(Data supplied):
-- ==== Sys2Proof/Machine/Bus.lean ====
section
/-! DEFINITION. The bridges (R22 to R24) and the bus matrix: how a master's request is performed at its target and answered (R6, R381, R411 to
R416, R427, R531). Each request is performed whole within one command, so none is outstanding between commands. -/

namespace Sys2Proof.Machine

/-- BRIDGE_TRANSFER (R24): a transfer over bridge b, back or forth; `reg` = the master and address of a register request, none for data. A data
transfer waits for an island that is gated or in reset; once the island runs, what waited has crossed before it. -/
def doBridgeTransfer (b : Fin 16) (back : Bool) (reg : Option (Fin 8 × Word)) (s : Chip) : Chip :=
  let ends := bridgeEnds.getD b.val (0, 0)
  let to_ := if back then ends.1 else ends.2
  let key := 2 * b.val + back.toNat
  let s1 := s.bridgeUsed b.val
  if s.islDown to_ then
    match reg with
    | some (m, a) => s1.busError m.val ((busTarget a.toNat).getD 0xF) 7 a.toNat
    | none => s1.modClk fun v => { v with waits := Tab.put 0 v.waits key (Tab.get 0 v.waits key + 1) }
  else s1.modClk fun v => { v with waits := Store.erase v.waits key }

/-- BRIDGE_TRANSFER. -/
def execBridgeTransfer (b : Fin 16) (back : Bool) (reg : Option (Fin 8 × Word)) (s : State) : Result :=
  s.to (doBridgeTransfer b back reg s.chip)

/-- BRIDGE_QUIESCENT (R24): nothing waits at either side. -/
def doBridgeQuiescent (b : Fin 16) (s : Chip) : Chip :=
  if Tab.get 0 s.clk.waits (2 * b.val) = 0 ∧ Tab.get 0 s.clk.waits (2 * b.val + 1) = 0 then s.setBit Reg.CLK.BRG_QUIET.QUIET b.val else s

/-- BRIDGE_QUIESCENT. -/
def execBridgeQuiescent (b : Fin 16) (s : State) : Result := s.to (doBridgeQuiescent b s.chip)

/-- The bridge between a master outside MGT and the matrix (R22, R398). -/
def masterBridge (m : Nat) : Option Nat := if m = 4 then some 7 else if m = 6 then some 6 else if m = 7 then some 9 else none

/-- The bridge to a register target outside MGT (R22, R411). -/
def targetBridge (t : Nat) : Option Nat :=
  match t with
  | 5 => some 2 | 6 => some 3 | 7 => some 4 | 8 => some 5 | 9 => some 6 | 10 => some 7 | 11 => some 8 | 12 => some 9 | 13 => some 9
  | 14 => some 6
  | _ => none

/-- A bridge, where there is one, carries a transfer. -/
def Chip.bridgeMark (s : Chip) (b : Option Nat) : Chip := match b with | some k => s.bridgeUsed k | none => s

/-- Whether the island of a register answers ISL_GATED (R411, R427, R464, R468): gated, in reset, or past step 2 of its handshake. -/
def Chip.regDown (s : Chip) (a : Nat) : Bool :=
  s.islDown (islandNum a) || s.bitOf Reg.CLK.GATE_STAT.PENDING (islandNum a)

/-- What performing a request answers: the cause and address of an error, the bytes of a read (those enabled, in address order), the state. -/
structure BusRun where
  err : Option (Nat × Nat) := none
  bytes : List Nat := []
  chip : Chip
deriving DecidableEq, Repr

/-- An error found by a part of a request; the first one is reported. -/
def BusRun.fail (v : BusRun) (cause a : Nat) : BusRun := { v with err := some (v.err.getD (cause, a)) }

/-- The bytes that an access's enables select. -/
def enabled (be : Nat) (l : List Nat) : List Nat := (l.zipIdx.filter fun p => be.testBit p.2).map Prod.fst

/-- A beat at a pool (R399, R401, R404, R447). -/
def BusRun.poolBeat (v : BusRun) (m : Nat) (write : Bool) (w be data : Nat) : BusRun :=
  let s := v.chip.evc (32 + poolOfWord w)
  if write then
    match s.writeRefused w be m with
    | some c => ({ v with chip := s }).fail c (wordAddr w)
    | none => { v with chip := s.writeWord64 w be data }
  else
    let r := s.readWord64 w m
    match r.1 with
    | .inl d => { v with chip := r.2, bytes := v.bytes ++ enabled be (bytes64 d) }
    | .inr c => ({ v with chip := r.2 }).fail c (wordAddr w)

/-- The halves of a register access and their byte enables (R6): both of a 64-bit access, LO before HI; else the one that the address names. -/
def regHalves (r : BusReq) (a be : Nat) : List (Nat × Nat) :=
  if r.wide then [(0, be % 16), (4, be / 16 % 16)]
  else if a % 8 < 4 then [(0, be % 16)] else [(4, be / 16 % 16)]

/-- A beat at a register target (R6, R7). -/
def BusRun.regBeat (v : BusRun) (m : Fin 8) (r : BusReq) (a be data : Nat) : BusRun :=
  (regHalves r a be).foldl (fun u h =>
    let at_ := a / 8 * 8 + h.1
    if r.write then { u with chip := u.chip.writeHalf m r.user at_ h.2 (BitVec.ofNat 32 (data / 2 ^ (8 * h.1))) }
    else
      let x := u.chip.readReg m.val at_
      { u with chip := x.2, bytes := u.bytes ++ enabled h.2 (toLe 4 x.1.toNat) }) v

/-- The beats of a request with their addresses. -/
def busSteps (r : BusReq) : List (Nat × Nat × Nat) :=
  r.beats.zipIdx.map fun p => (if p.2 = 0 then r.addr else r.addr / 8 * 8 + 8 * p.2, p.1.1, p.1.2)

/-- Whether a request is a burst that R415 refuses: more than 16 beats, or across a 4 KiB boundary. -/
def badBurst (r : BusReq) : Bool :=
  decide (16 < r.beats.length) || decide (r.addr / 4096 ≠ (r.addr / 8 * 8 + 8 * (r.beats.length - 1)) / 4096)

/-- Whether a host write is discarded below PHASE 5 (R381): outside BOOT and PCIE, and not into a pool. -/
def Chip.hostDrop (s : Chip) (m : Nat) (r : BusReq) : Bool :=
  m == 4 && r.write && decide (s.getF Reg.BOOT.BOOT_STAT.PHASE < 5) && decide (r.addr < 0x80000000)
    && r.addr / 0x100000 != 0x02 && r.addr / 0x100000 != 0x0B

/-- A request performed at its target (R411, R415, R427, in the order of R427). -/
def Chip.busServe (s : Chip) (m : Fin 8) (r : BusReq) : BusRun :=
  if s.hostDrop m.val r then { chip := s.bump Reg.BOOT.HOST_WR_DROP.COUNT }
  else match busTarget r.addr with
  | none => { chip := s, err := some (1, r.addr) }
  | some t =>
    if badBurst r then { chip := s, err := some (6, r.addr) }
    else if t < 4 then
      (busSteps r).foldl (fun v p => v.poolBeat m.val r.write ((p.1 - 0x80000000) / 8) p.2.1 p.2.2) { chip := s }
    else
      let s1 := s.bridgeMark (targetBridge t)
      if s.regDown r.addr then { chip := s1, err := some (7, r.addr) }
      else (busSteps r).foldl (fun v p => v.regBeat m r p.1 p.2.1 p.2.2) { chip := s1 }

/-- The answer to a request: an error response or a response without an error (R412, R416). -/
def BusRun.answer (v : BusRun) (m : Nat) (r : BusReq) : Chip :=
  match v.err with
  | some (c, a) => v.chip.busError m ((busTarget r.addr).getD 0xF) c a
  | none => v.chip.respond m (if r.write then .done else .data v.bytes)

/-- Whether a master of the matrix, or the matrix itself, is in reset or gated: then no request is made. -/
def Chip.masterDown (s : Chip) (m : Nat) : Bool :=
  s.clk.held.testBit 6 || (m == 4 && s.islDown 4) || (m == 6 && s.islDown 3)

/-- Whether the windows of user mode refuse a request (R391). -/
def Chip.userRefused (s : Chip) (m : Nat) (r : BusReq) : Bool :=
  decide (m < 4) && r.user && !(s.extAllows r.addr r.write.toNat && s.extAllows (r.addr / 8 * 8 + 8 * r.beats.length - 1) r.write.toNat)

/-- A request of a master performed and answered, with the state of what it found (R391, R411 to R416, R447). -/
def Chip.busRequest (s : Chip) (m : Fin 8) (r : BusReq) : BusRun :=
  if s.userRefused m.val r then { chip := s.extFault m.val r.addr, err := some (0, r.addr) }
  else
    let v := ((s.evc (48 + m.val)).bridgeMark (masterBridge m.val)).busServe m r
    { v with chip := v.answer m.val r }

/-- Hold-backs of a master counted (R413, R414, R447). -/
def Chip.holdBacks (s : Chip) (m n : Nat) : Chip := (s.bump Reg.POOL.BM_HOLD_CNT.COUNT n).evc (56 + m) n

/-- A register of the endpoint that it serves itself: the MSI-X table and the PBA (R427). -/
def isMsix (a : Nat) : Bool := decide (0x00B08000 ≤ a ∧ a < 0x00B09008)

/-- A request of the host's queue performed (R424, R427): without a beat it is answered DECERR; the MSI-X table and the PBA are the endpoint's own. -/
def Chip.hostPerform (s : Chip) (p : HostPiece) : BusRun :=
  if p.req.beats = [] then { chip := s.busError 4 0xF 1 p.req.addr, err := some (1, p.req.addr) }
  else if isMsix p.req.addr then
    let v : BusRun := (busSteps p.req).foldl (fun v x => v.regBeat 4 p.req x.1 x.2.1 x.2.2) { chip := s }
    { v with chip := v.chip.respond 4 (if p.req.write then .done else .data v.bytes) }
  else s.busRequest 4 p.req

/-- The oldest request in the host's queue that has not been performed is performed. -/
def Chip.hostNext (s : Chip) : Chip :=
  match s.pci.queue.span fun p => p.done.isSome with
  | (_, []) => s
  | (l, p :: rest) =>
    let v := s.hostPerform p
    let p1 := { p with done := (v.chip.resp.find? fun x => x.1 == 4).elim (some .done) fun x => some x.2, errAt := (v.err.getD (0, 0)).2 }
    v.chip.modPci fun q => if v.chip.pci.queue = [] then q else { q with queue := l ++ p1 :: rest }

/-- BUS_REQUEST (R412 to R416): the request of a master, held back some times; the PCIe master's is the next one of the host's queue. -/
def doBusRequest (m : Fin 8) (r : BusReq) (held : Nat) (s : Chip) : Chip :=
  if s.masterDown m.val then s
  else
    let s1 := s.holdBacks m.val held
    if m.val = 4 then s1.hostNext else (s1.busRequest m r).chip

/-- BUS_REQUEST. -/
def execBusRequest (m : Fin 8) (r : BusReq) (held : Nat) (s : State) : Result := s.guarded (doBusRequest m r held s.chip)

/-- JTAG_REG_ACCESS (R6, R531): a register access as bus master 7. -/
def doJtagRegAccess (a : Word) (write : Bool) (be : Fin 16) (w : Word) (s : Chip) : Chip :=
  let k := a.toNat / 4 % 2
  let r : BusReq := { addr := a.toNat / 4 * 4, write := write, beats := [(be.val * 16 ^ k, w.toNat * 2 ^ (32 * k))], wide := false, user := false }
  if s.masterDown 7 then s else (s.busRequest 7 r).chip

/-- JTAG_REG_ACCESS. -/
def execJtagRegAccess (a : Word) (write : Bool) (be : Fin 16) (w : Word) (s : State) : Result :=
  s.guarded (doJtagRegAccess a write be w s.chip)

end Sys2Proof.Machine
end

(What the exercise asks): Reproduce exactly the lines above from the line with "def BusRun.regBeat (v" to the line with "def busSteps (r", including both, and add nothing.

(Solution):
def BusRun.regBeat (v : BusRun) (m : Fin 8) (r : BusReq) (a be data : Nat) : BusRun :=
  (regHalves r a be).foldl (fun u h =>
    let at_ := a / 8 * 8 + h.1
    if r.write then { u with chip := u.chip.writeHalf m r.user at_ h.2 (BitVec.ofNat 32 (data / 2 ^ (8 * h.1))) }
    else
      let x := u.chip.readReg m.val at_
      { u with chip := x.2, bytes := u.bytes ++ enabled h.2 (toLe 4 x.1.toNat) }) v

/-- The beats of a request with their addresses. -/
def busSteps (r : BusReq) : List (Nat × Nat × Nat) :=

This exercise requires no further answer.